Copy verbatim the material from its first line to the line that holds "flask-buffer offset. -/", including that line.

Start of Data to process

/-- Whether a pour's pairing and shapes hold (10 R227, 11 R261). -/
def pourShapes (ring : Bool) (m : Nat) (committer : Bool) (a b : List Word) (g : Word) : Bool :=
  let rows := if ring then m * recRows a else recRows a
  recKind a == recKind b && recCols a == recRows b && decide (rows ≤ 256) && decide (recCols b ≤ 256) &&
  (!committer || (regRows g == rows && regCols g == recCols b))

/-- The VA of a flask-buffer offset. -/
def bufferVa (x : Nat) : Nat := 0xE * 2 ^ 60 + 28 * 2 ^ 19 + x

/-- The operands of a pour, or the first failure of 11 R260; the second part says whether the member is a committer. -/
def State.pourChecks (s : State) (cl cid slot : Nat) (ask : PourAsk) : Check (Operand × Operand × Bool) := do
  let f := s.flask cl
  let dom := (s.thread cid slot).dom
  let committer := ask.ring || f.k == f.m - 1
  let a ← s.pourRecord cid dom ask.a.toNat false
  let b ← s.pourRecord cid dom ask.b.toNat true
  let qa := s.scanOperand cid dom a (pourRole false)
  let qb := s.scanOperand cid dom b (pourRole true)
  let recs := s.foundIn cid dom (wordsFrom ask.a.toNat 8 ++ wordsFrom ask.b.toNat 8)
  let found := (qa.1.join qb.1).join { recs with protection := .none }
  match found.early with
  | some x => .error x
  | .none =>
    if (if committer then regionBad ask.q 0x40000 else ask.q != 0) || !pourShapes ask.ring f.m committer a b ask.q then
      .error (Cause.badOperand, ask.q.toNat)
    else
      let words := if committer then regionWords ask.q else []
      let denied := (words.find? fun x => !s.engineAdmits cid dom (bufferVa x) .rmw).map fun x => (Cause.protection, bufferVa x)
      let busy := (words.find? fun x => !s.mem.full (wordOf (bufferPlace cl x))).map fun x => (Cause.accumBusy, bufferVa x)
      let spoiled := (words.find? fun x => s.mem.poisoned (wordOf (bufferPlace cl x))).map fun x => (Cause.poison, bufferVa x)
      match (found.join { Found.none with protection := denied }).late <|> busy <|> spoiled with
      | some x => .error x
      | .none => .ok (qa.2, qb.2, committer)

/-- The agreement record (11 R256). -/
def agreement (f : Flask) (ask : PourAsk) (a b : List Word) (dom : Nat) : List Word :=
  let w := fun (n : Nat) => BitVec.ofNat 64 n
  [w (ask.acc.toNat * 2 ^ 41 + ask.ring.toNat * 2 ^ 40 + f.m * 2 ^ 32 + f.id), w f.next,
   w (recKind a * 2 ^ 32 + recFormat a), w (recKind b * 2 ^ 32 + recFormat b),
   w ((if ask.ring then recCols a else 0) * 2 ^ 32 + recCols b * 2 ^ 16 + (if ask.ring then f.m * recRows a else recRows a)),
   w dom, 0, 0]

/-- The pour of the XMMA that is accepted now, before its checks. -/
def newPour (f : Flask) (ask : PourAsk) (cid slot : Nat) (l : Option (Nat × Nat)) : Pour where
  seq := f.next
  ask := ask
  cid := cid
  slot := slot
  a := ⟨[], [], []⟩
  b := ⟨[], [], []⟩
  committer := false
  old := []
  crc := 0
  go := false
  tiles := 0
  partials := []
  panels := []
  computed := []
  staged := []
  given := false
  finished := []
  watches := []
  own := .none
  launch := l

/-- FLASK_POUR_ACCEPT (11 R259, R260): the oldest XMMA that waits claims the next sequence number; FAULT or READY goes to ordinal 0. -/
def execFlaskPourAccept (cl : Nat) (s : State) : Out :=
  .next (
    let f := s.flask cl
    if f.st ≠ 2 || f.out || (s.module (clusterModule cl)).still then s
    else match f.queue with
      | [] => s
      | (cid, slot) :: rest => match (s.thread cid slot).wait with
        | .engine (.pour ask) =>
          let p := newPour f ask cid slot (s.thread cid slot).launch
          let start := fun (s : State) (p : Pour) => s.onFlask cl fun f => { f with st := 3, queue := rest, pour := some p }
          (match s.pourChecks cl cid slot ask with
           | .error (0, _) => s
           | .error (c, va) => (start s { p with own := some (c, va) }).sendTo cl (.fault f.next f.k c) [0]
           | .ok (a, b, committer) =>
             let words := if committer then regionWords ask.q else []
             let q := s.takeRegion (bufferPlace cl) (fun _ => false) words 0
             let crc := crc64 (agreement f ask a.rec_ b.rec_ f.dom)
             (start q.2.2 { p with a := a, b := b, committer := committer, old := q.1, crc := crc }).sendTo cl (.ready f.next f.k crc)
               [0])
        | _ => s.onFlask cl fun f => { f with queue := rest })

/-! Before GO (11 R258). -/

/-- Whether a packet for sequence number `q` is one that ordinal 0 still has to decide on. -/
def Flask.deciding (f : Flask) (q : Nat) : Bool :=
  decide (2 ≤ f.st) && f.k == 0 && decide (f.next ≤ q) && !f.decided.contains q

/-- FLASK_READY_RECEIPT (11 R258). -/
def execFlaskReadyReceipt (n : Nat) (s : State) : Out :=
  .next (match s.receiveFlask n with
    | some (cl, ⟨dom, id, src, .ready q j crc⟩, t) =>
      let f := t.flask cl
      if !f.knows ⟨dom, id, src, .ready q j crc⟩ || !f.deciding q then t
      else
        let ready := f.ready ++ [(q, j, crc)]
        let crcOf := fun k => (ready.find? fun r => r.1 == q && r.2.1 == k).map fun r => r.2.2
        if f.ordinals.all fun k => (crcOf k).isSome then
          let t := t.onFlask cl fun f => { f with ready := ready.filter (·.1 != q), decided := f.decided ++ [q] }
          (match f.ordinals.find? fun k => crcOf k != crcOf 0 with
           | some k => t.sendTo cl (.mismatch q k) f.ordinals
           | .none => t.sendTo cl (.go q) f.ordinals)
        else t.onFlask cl fun f => { f with ready := ready }
    | _ => s)

/-- FLASK_FAULT_RECEIPT (11 R258). -/
def execFlaskFaultReceipt (n : Nat) (s : State) : Out :=
  .next (match s.receiveFlask n with
    | some (cl, ⟨dom, id, src, .fault q j c⟩, t) =>
      let f := t.flask cl
      if !f.knows ⟨dom, id, src, .fault q j c⟩ || !f.deciding q then t
      else (t.onFlask cl fun f => { f with decided := f.decided ++ [q] }).sendTo cl (.abort q j c) f.ordinals
    | _ => s)

/-! The pour (11 R262, R263, R265). -/

/-- The tiles of a chain's result (11 R262). -/
def Pour.tileCount (p : Pour) : Nat := (recRows p.a.rec_ + 127) / 128 * ((recCols p.b.rec_ + 127) / 128)

/-- The elements of a tile, row-major. -/
def Pour.tileElements (p : Pour) (t : Nat) : List (Nat × Nat) :=
  let n := recCols p.b.rec_
  let tc := (n + 127) / 128
  let r0 := t / tc * 128
  let c0 := t % tc * 128
  (List.range (min 128 (recRows p.a.rec_ - r0))).flatMap fun r =>
    (List.range (min 128 (n - c0))).map fun c => (r0 + r, c0 + c)

/-- The sum of one element of a pour. -/
def pourSum (a b : Operand) (ra rb : List Nat) (i j x : Nat) : Nat :=
  let k := recCols a.rec_
  matrixSum ((k + 31) / 32) x (termsOf a b false ra rb i j 0 k)

/-- rne32(C_old + y) under ACC (11 R262, R263). -/
def Pour.withOld (p : Pour) (i j y : Nat) : Nat :=
  if p.ask.acc then rne32 (FV.add 0 (f32.unpack (regOld p.ask.q p.old i j)) (f32.unpack y)).1 else y

/-- One tile of a chain at a member, from the partials that it starts with: the sums, sent on or staged (11 R262). -/
def State.chainTile (s : State) (cl : Nat) (p : Pour) (ra rb : List Nat) (xs : List Nat) : Pour × State :=
  let f := s.flask cl
  let es := p.tileElements p.tiles
  let ys := (es.zip (List.range es.length)).map fun e => pourSum p.a p.b ra rb e.1.1 e.1.2 (xs.getD e.2 0)
  let last := p.tiles + 1 == p.tileCount
  if p.committer then
    let n := regCols p.ask.q
    let st := (es.zip ys).map fun e => (e.1.1 * n + e.1.2, p.withOld e.1.1 e.1.2 e.2)
    ({ p with tiles := p.tiles + 1, staged := p.staged ++ st }, s)
  else
    ({ p with tiles := p.tiles + 1, given := last }, s.sendTo cl (.partials p.seq p.tiles last ys) [f.k + 1])

/-- The tiles of a chain that a member can sum now, in ascending order (11 R262); the first argument bounds them. -/
def State.chainTiles (s : State) (cl : Nat) (ra rb : List Nat) : Nat → Pour → Pour × State
  | 0, p => (p, s)
  | n + 1, p =>
    if p.tileCount ≤ p.tiles then (p, s)
    else match (if (s.flask cl).k = 0 then some (p.tiles, []) else p.partials.find? fun x => x.1 == p.tiles) with
      | .none => (p, s)
      | some x =>
        let q := s.chainTile cl p ra rb x.2
        q.2.chainTiles cl ra rb n { q.1 with partials := q.1.partials.filter fun y => y.1 != x.1 }

/-- The elements that a panel brings to a ring member's region (11 R263). -/
def Pour.panelElements (p : Pour) (x : Panel) (rb : List Nat) : List (Nat × Nat) :=
  let r := recRows p.a.rec_
  let n := regCols p.ask.q
  (List.range r).flatMap fun i => (List.range n).map fun j =>
    let row := x.origin * r + i
    (row * n + j, p.withOld row j (pourSum x.op p.b x.bytes rb i j 0))

/-- One panel at a ring member: it is forwarded until it has made M - 1 hops, and its rows are staged (11 R263). -/
def State.ringPanel (s : State) (cl : Nat) (p : Pour) (rb : List Nat) (x : Panel) : Pour × State :=
  let f := s.flask cl
  let s := if x.hops + 1 < f.m then
      s.sendTo cl (.panel p.seq { x with hops := x.hops + 1 }) [(f.k + f.m - 1) % f.m]
    else s
  ({ p with computed := p.computed ++ [x.origin], staged := p.staged ++ p.panelElements x rb }, s)

/-- The panels of a ring that a member holds. -/
def State.ringPanels (s : State) (cl : Nat) (rb : List Nat) : List Panel → Pour → Pour × State
  | [], p => (p, s)
  | x :: r, p => let q := s.ringPanel cl p rb x; q.2.ringPanels cl rb r q.1

/-- FINISHED once the whole region is staged, and so every panel forwarded (11 R266). -/
def State.ringFinished (s : State) (cl : Nat) (p : Pour) : Pour × State :=
  let f := s.flask cl
  if p.computed.length = f.m && !p.given then
    ({ p with given := true }, s.sendTo cl (.finished p.seq f.k) [0])
  else (p, s)

/-- A member in POURING does what its data, partials and panels allow (11 R262, R263); a fault met while reading aborts the pour (11 R265). -/
def State.pourOn (s : State) (cl : Nat) (p : Pour) : State :=
  match s.runRows p.cid p.a [], s.runRows p.cid p.b [] with
  | .error (c, va), _ => if c = 0 then s.setPour cl p else (s.setPour cl p).faultPour cl p c va
  | .ok _, .error (c, va) => if c = 0 then s.setPour cl p else (s.setPour cl p).faultPour cl p c va
  | .ok ra, .ok rb =>
    let s := s.setPour cl p
    if p.ask.ring then
      let k := (s.flask cl).k
      let mine := if p.computed.contains k then [] else [(⟨k, 0, ra, p.a⟩ : Panel)]
      let q := s.ringPanels cl rb (mine ++ p.panels) p
      let q := q.2.ringFinished cl { q.1 with panels := [] }
      q.2.setPour cl q.1
    else
      let q := s.chainTiles cl ra rb (p.tileCount + 1) p
      q.2.setPour cl q.1

/-- Whether any operand of a pour is held back by a shutter (14 R347): then the pour waits. -/
def State.pourHeld (s : State) (p : Pour) : Bool := s.engineHeld p.cid (recBase p.a.rec_) || s.engineHeld p.cid (recBase p.b.rec_)

/-- Sets a member's watches (11 R270): one at the decider, or, for the decider, one at each other member. A watch that no path carries is answered. -/
def State.watch (s : State) (cl : Nat) (p : Pour) : State :=
  let f := s.flask cl
  let d := f.decider p.ask.ring
  let ks := if f.k = d then f.others else [d]
  let gone := ks.filter fun k => !s.reaches (clusterModule cl) (clusterKey (f.member k))
  let s := s.setPour cl { p with watches := ks.filter fun k => !gone.contains k }
  { s with net := s.net ++ gone.map fun k =>
    ⟨clusterKey (f.member k), clusterKey cl, 5, .none, false, .flask ⟨f.dom, f.id, cl, .lost p.seq k true false⟩⟩ }

/-- FLASK_GO_RECEIPT (11 R262, R263, R270). -/
def execFlaskGoReceipt (n : Nat) (s : State) : Out :=
  .next (match s.receiveFlask n with
    | some (cl, ⟨dom, id, src, .go q⟩, t) =>
      let f := t.flask cl
      (match f.pour with
       | .none => t
       | some p =>
         if !f.knows ⟨dom, id, src, .go q⟩ || f.st ≠ 3 || p.seq ≠ q then t
         else if t.pourHeld p then s
         else
           let p := { p with go := true, own := .none }
           let t := (t.onFlask cl fun f => { f with st := 4 }).watch cl p
           t.pourOn cl ((t.flask cl).pour.getD p))
    | _ => s)

/-- FLASK_PARTIAL_RECEIPT (11 R262): kept until the member has its GO. -/
def execFlaskPartialReceipt (n : Nat) (s : State) : Out :=
  .next (match s.receiveFlask n with
    | some (cl, ⟨dom, id, src, .partials q tile last v⟩, t) =>
      let f := t.flask cl
      (match f.pour with
       | .none => t
       | some p =>
         if !f.knows ⟨dom, id, src, .partials q tile last v⟩ || p.seq ≠ q || (f.st ≠ 3 && f.st ≠ 4) then t
         else if t.pourHeld p then s
         else
           let p := { p with partials := p.partials ++ [(tile, v)] }
           if f.st = 4 then t.pourOn cl p else t.setPour cl p)
    | _ => s)

/-- FLASK_PANEL_RECEIPT (11 R263): kept until the member has its GO. -/
def execFlaskPanelReceipt (n : Nat) (s : State) : Out :=
  .next (match s.receiveFlask n with
    | some (cl, ⟨dom, id, src, .panel q x⟩, t) =>
      let f := t.flask cl
      (match f.pour with
       | .none => t
       | some p =>
         if !f.knows ⟨dom, id, src, .panel q x⟩ || p.seq ≠ q || (f.st ≠ 3 && f.st ≠ 4) then t
         else if t.pourHeld p then s
         else
           let p := { p with panels := p.panels ++ [x] }
           if f.st = 4 then t.pourOn cl p else t.setPour cl p)
    | _ => s)

/-! Decision, commit and abort (11 R266 to R268). -/

/-- FLASK_FINISHED_RECEIPT (11 R266): at the decider of a ring. -/
def execFlaskFinishedReceipt (n : Nat) (s : State) : Out :=
  .next (match s.receiveFlask n with
    | some (cl, ⟨dom, id, src, .finished q j⟩, t) =>
      let f := t.flask cl
      (match f.pour with
       | .none => t
       | some p =>
         if !f.knows ⟨dom, id, src, .finished q j⟩ || p.seq ≠ q || (f.st ≠ 3 && f.st ≠ 4) then t
         else t.setPour cl { p with finished := setInsert p.finished j })
    | _ => s)

/-- FLASK_DECIDE (11 R266, R267): the decider commits, writes its region and sends COMMIT to every member. -/
def execFlaskDecide (cl : Nat) (s : State) : Out :=
  .next (
    let f := s.flask cl
    match f.pour with
    | .none => s
    | some p =>
      let ready := if p.ask.ring then p.finished.length = f.m else p.tiles = p.tileCount
      if f.st ≠ 4 || f.out || (s.module (clusterModule cl)).still || f.k ≠ f.decider p.ask.ring || !ready then s
      else ((s.writeStaged cl p).sendTo cl (.commit p.seq) f.others).settlePour cl p.seq 2 0 0 .commits)

/-- FLASK_COMMIT_RECEIPT (11 R267, R272). -/
def execFlaskCommitReceipt (n : Nat) (s : State) : Out :=
  .next (match s.receiveFlask n with
    | some (cl, ⟨dom, id, src, .commit q⟩, t) =>
      let f := t.flask cl
      (match f.pour with
       | .none => t
       | some p =>
         if !f.knows ⟨dom, id, src, .commit q⟩ || p.seq ≠ q || (f.st ≠ 4 && f.st ≠ 5) then t
         else (t.writeStaged cl p).settlePour cl q 2 0 0 .commits)
    | _ => s)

End of Data to process

*Output below*.
/-- Whether a pour's pairing and shapes hold (10 R227, 11 R261). -/
def pourShapes (ring : Bool) (m : Nat) (committer : Bool) (a b : List Word) (g : Word) : Bool :=
  let rows := if ring then m * recRows a else recRows a
  recKind a == recKind b && recCols a == recRows b && decide (rows ≤ 256) && decide (recCols b ≤ 256) &&
  (!committer || (regRows g == rows && regCols g == recCols b))

/-- The VA of a flask-buffer offset. -/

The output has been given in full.